Task goal: Only one stretch of the data below is wanted: the lines from the one with "u16At d 19 = v.settings.stopDistance" through the one with "byteAt d 1 = ownerCode", repeated exactly.

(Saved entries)
/-! ### Requests: reading, captures and reports -/

/-- READ-LANE changes nothing and shows the lane, its waits, holds, halt, queue, active segment and settings at the offsets of
section 11.6 (R166, R167). -/
def Obligations.ReadLaneShows : Prop :=
  ∀ (s : State) (i : SlotId) (o : Nat) (r : Request), Executes .readLane s i o r →
    (∀ b, r.payload = [b] → 1 < b.toNat → exec .readLane s = .next (answeredWith s i o r 3 [])) ∧
    ∀ l, r.payload = put8 (LaneId.code l) →
    let v := s.lane l
    let remaining := match v.active with
      | some ⟨_, _, .move _ _ n, _, _, _⟩ => some (n - v.stepCount)
      | some ⟨_, _, .home _ limit _, _, _, _⟩ => some (limit - v.stepCount)
      | _ => none
    ∃ d, exec .readLane s = .next (answeredWith s i o r 0 d) ∧ d.length = 25 ∧
      byteAt d 0 = LaneId.code l ∧ byteAt d 1 = v.state.code ∧
      byteAt d 2 = v.unmet.settle.toNat + 2 * v.unmet.trigger.isSome.toNat + 4 * v.unmet.sync.toNat ∧
      byteAt d 3 = (v.unmet.trigger.map TrgId.code).getD 0 ∧ byteAt d 4 = v.softHold.toNat ∧
      byteAt d 5 = ((s.line .T0).holds l).toNat + 2 * ((s.line .T1).holds l).toNat + 4 * ((s.line .T2).holds l).toNat +
        8 * ((s.line .T3).holds l).toNat ∧
      byteAt d 7 = (v.halt.map fun h => h.cause.code).getD 0 ∧
      byteAt d 8 = ((v.halt.bind (·.axis)).map AxisId.code).getD 0 ∧
      byteAt d 9 = v.queue.length % 256 ∧ u16At d 10 = (v.activeTag.map BitVec.toNat).getD 0 ∧
      u32At d 12 = remaining.getD 0 % 4294967296 ∧ u16At d 16 = v.interval % 65536 ∧ byteAt d 18 = v.settings.settle % 256 ∧
      u16At d 19 = v.settings.stopDistance % 65536 ∧ u16At d 21 = v.settings.stopInterval % 65536 ∧
      u16At d 23 = v.settings.syncTimeout % 65536 ∧
      byteAt d 6 = v.halt.isSome.toNat + 2 * (v.halt.bind (·.axis)).isSome.toNat + 4 * v.active.isSome.toNat +
        8 * remaining.isSome.toNat

/-- READ-AXIS and READ-LINES change nothing and show the axis, and the lines with the stamp, at the offsets of section 11.6
(R122, R168). -/
def Obligations.ReadAxisAndLinesShow : Prop :=
  (∀ (s : State) (i : SlotId) (o : Nat) (r : Request), Executes .readAxis s i o r →
    (∀ b, r.payload = [b] → 3 < b.toNat → exec .readAxis s = .next (answeredWith s i o r 3 [])) ∧
    ∀ a, r.payload = put8 (AxisId.code a) → AxisLaw s →
    let x := s.axis a
    ∃ d, exec .readAxis s = .next (answeredWith s i o r 0 d) ∧ d.length = 18 ∧ byteAt d 0 = AxisId.code a ∧
      byteAt d 1 = ownerCode x.owner ∧ byteAt d 2 = x.mode.code ∧ i32At d 3 = x.position ∧ byteAt d 7 = x.phase ∧
      byteAt d 8 = x.energised.toNat ∧ byteAt d 9 = Level.code x.home.filtered ∧ i32At d 10 = x.windowMin ∧
      i32At d 14 = x.windowMax) ∧
  ∀ (s : State) (i : SlotId) (o : Nat) (r : Request), Executes .readLines s i o r → r.payload = [] →
    ∃ d, exec .readLines s = .next (answeredWith s i o r 0 d) ∧ d.length = 33 ∧
      (∀ n, let t := s.line n
        let at_ := 7 * TrgId.code n
        byteAt d at_ = Level.code t.input.filtered ∧ byteAt d (at_ + 1) = t.role.code ∧ byteAt d (at_ + 2) = t.edge.code ∧
        byteAt d (at_ + 3) = Level.code t.activeLevel ∧ byteAt d (at_ + 4) = t.mask.code ∧
        byteAt d (at_ + 5) = t.filterTime % 256 ∧ byteAt d (at_ + 6) = t.capture.toNat) ∧
      (∀ a, (byteAt d 28).testBit (AxisId.code a) = decide ((s.axis a).home.filtered = .high)) ∧
      u32At d 29 = s.time.stamp.toNat

/-- MARK and READ-CAPTURES (R126 to R130). That MARK's reply is sent ahead of the CAPTURE-READY of the same event is log 7. -/
def Obligations.CaptureRequestsAct : Prop :=
  (∀ (s : State) (i : SlotId) (o : Nat) (r : Request), Executes .mark s i o r → r.payload = [] →
    let c := s.captures
    let number := [BitVec.ofNat 8 (c.next.toNat / 256), BitVec.ofNat 8 c.next.toNat]
    (8 ≤ c.records.length → exec .mark s = .next (answeredWith
      { s with captures := { c with next := c.next + 1, dropped := c.dropped + 1 } } i o r 10 number)) ∧
    (c.records.length < 8 → exec .mark s = .next (answeredWith
      { s with
        captures :=
          { records := c.records ++ [
              { number := c.next, source := .host, edge := none, stamp := s.time.stamp
                positions := ⟨(s.axis .A).position, (s.axis .B).position, (s.axis .C).position, (s.axis .D).position⟩
                tags := ⟨(s.lane .L0).activeTag, (s.lane .L1).activeTag⟩, droppedBefore := c.dropped }]
            next := c.next + 1, dropped := 0 }
        reports := if c.records = [] then s.reports.hand (.captureReady 1) else s.reports } i o r 0 number))) ∧
  ∀ (s : State) (i : SlotId) (o : Nat) (r : Request) (b : Byte), Executes .readCaptures s i o r → r.payload = [b] →
    let n := b.toNat
    let c := s.captures
    ((n = 0 ∨ 4 < n) → exec .readCaptures s = .next (answeredWith s i o r 3 [])) ∧
    (1 ≤ n → n ≤ 4 → exec .readCaptures s = .next (answeredWith
      { s with captures := { c with records := c.records.drop n } } i o r 0
      (BitVec.ofNat 8 (min n c.records.length) :: (c.records.take n).flatMap CaptureRecord.data)))

/-- FETCH-REPORT, ACK-REPORT and the resend timer's expiry (R179 to R181). ATTN of a running part is low exactly while the report
queue is not empty, so it goes high where an ACK-REPORT removes the last report (R185). -/
def Obligations.ReportDeliveryActs : Prop :=
  (∀ (s : State) (i : SlotId) (o : Nat) (r : Request), Executes .fetchReport s i o r → r.payload = [] →
    let q := s.reports
    (q.list = [] → exec .fetchReport s = .next (answeredWith s i o r 7 [])) ∧
    ∀ h rest, q.list = h :: rest →
      let data := h.number :: BitVec.ofNat 8 h.body.code :: h.payload
      (q.mode = .poll → exec .fetchReport s = .next (answeredWith s i o r 0 data)) ∧
      (q.mode = .push → exec .fetchReport s = .next (answeredWith { s with reports := { q with
        suspended := false, head := .sent, retries := 0, resendTimer := some (s.msFor (5 * q.resendPeriod)) } } i o r 0 data))) ∧
  (∀ (s : State) (i : SlotId) (o : Nat) (r : Request) (b : Byte), Executes .ackReport s i o r → r.payload = [b] →
    let q := s.reports
    ((∀ h ∈ q.list.head?, h.number ≠ b) → exec .ackReport s = .next (answeredWith s i o r 8 [])) ∧
    ∀ h rest, q.list = h :: rest → h.number = b →
      let t := answeredWith { s with reports := { q with
        list := rest, head := .unsent, retries := 0, resendTimer := none, suspended := false } } i o r 0 []
      exec .ackReport s = .next t ∧ s.attn = .low ∧ t.attn = (if rest = [] then .high else .low)) ∧
  (∀ (s : State), s.power = .running → (s.attn = .low ↔ s.reports.list ≠ []) ∧
    ∀ b, { s with reports := s.reports.hand b }.attn = .low) ∧
  ∀ (s : State), s.power = .running → s.reports.resendTimer ≠ none →
    let q := s.reports
    (q.retries < q.resendLimit → ∃ t, exec .resendTimerExpiry s = .next t ∧
      Chooses { s with reports := { q with retries := q.retries + 1, head := .due, resendTimer := none } } t) ∧
    (q.resendLimit ≤ q.retries → ∃ t, exec .resendTimerExpiry s = .next t ∧
      Chooses { s with reports := { q with suspended := true, resendTimer := none } } t)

Your response:
      u16At d 19 = v.settings.stopDistance % 65536 ∧ u16At d 21 = v.settings.stopInterval % 65536 ∧
      u16At d 23 = v.settings.syncTimeout % 65536 ∧
      byteAt d 6 = v.halt.isSome.toNat + 2 * (v.halt.bind (·.axis)).isSome.toNat + 4 * v.active.isSome.toNat +
        8 * remaining.isSome.toNat

/-- READ-AXIS and READ-LINES change nothing and show the axis, and the lines with the stamp, at the offsets of section 11.6
(R122, R168). -/
def Obligations.ReadAxisAndLinesShow : Prop :=
  (∀ (s : State) (i : SlotId) (o : Nat) (r : Request), Executes .readAxis s i o r →
    (∀ b, r.payload = [b] → 3 < b.toNat → exec .readAxis s = .next (answeredWith s i o r 3 [])) ∧
    ∀ a, r.payload = put8 (AxisId.code a) → AxisLaw s →
    let x := s.axis a
    ∃ d, exec .readAxis s = .next (answeredWith s i o r 0 d) ∧ d.length = 18 ∧ byteAt d 0 = AxisId.code a ∧
      byteAt d 1 = ownerCode x.owner ∧ byteAt d 2 = x.mode.code ∧ i32At d 3 = x.position ∧ byteAt d 7 = x.phase ∧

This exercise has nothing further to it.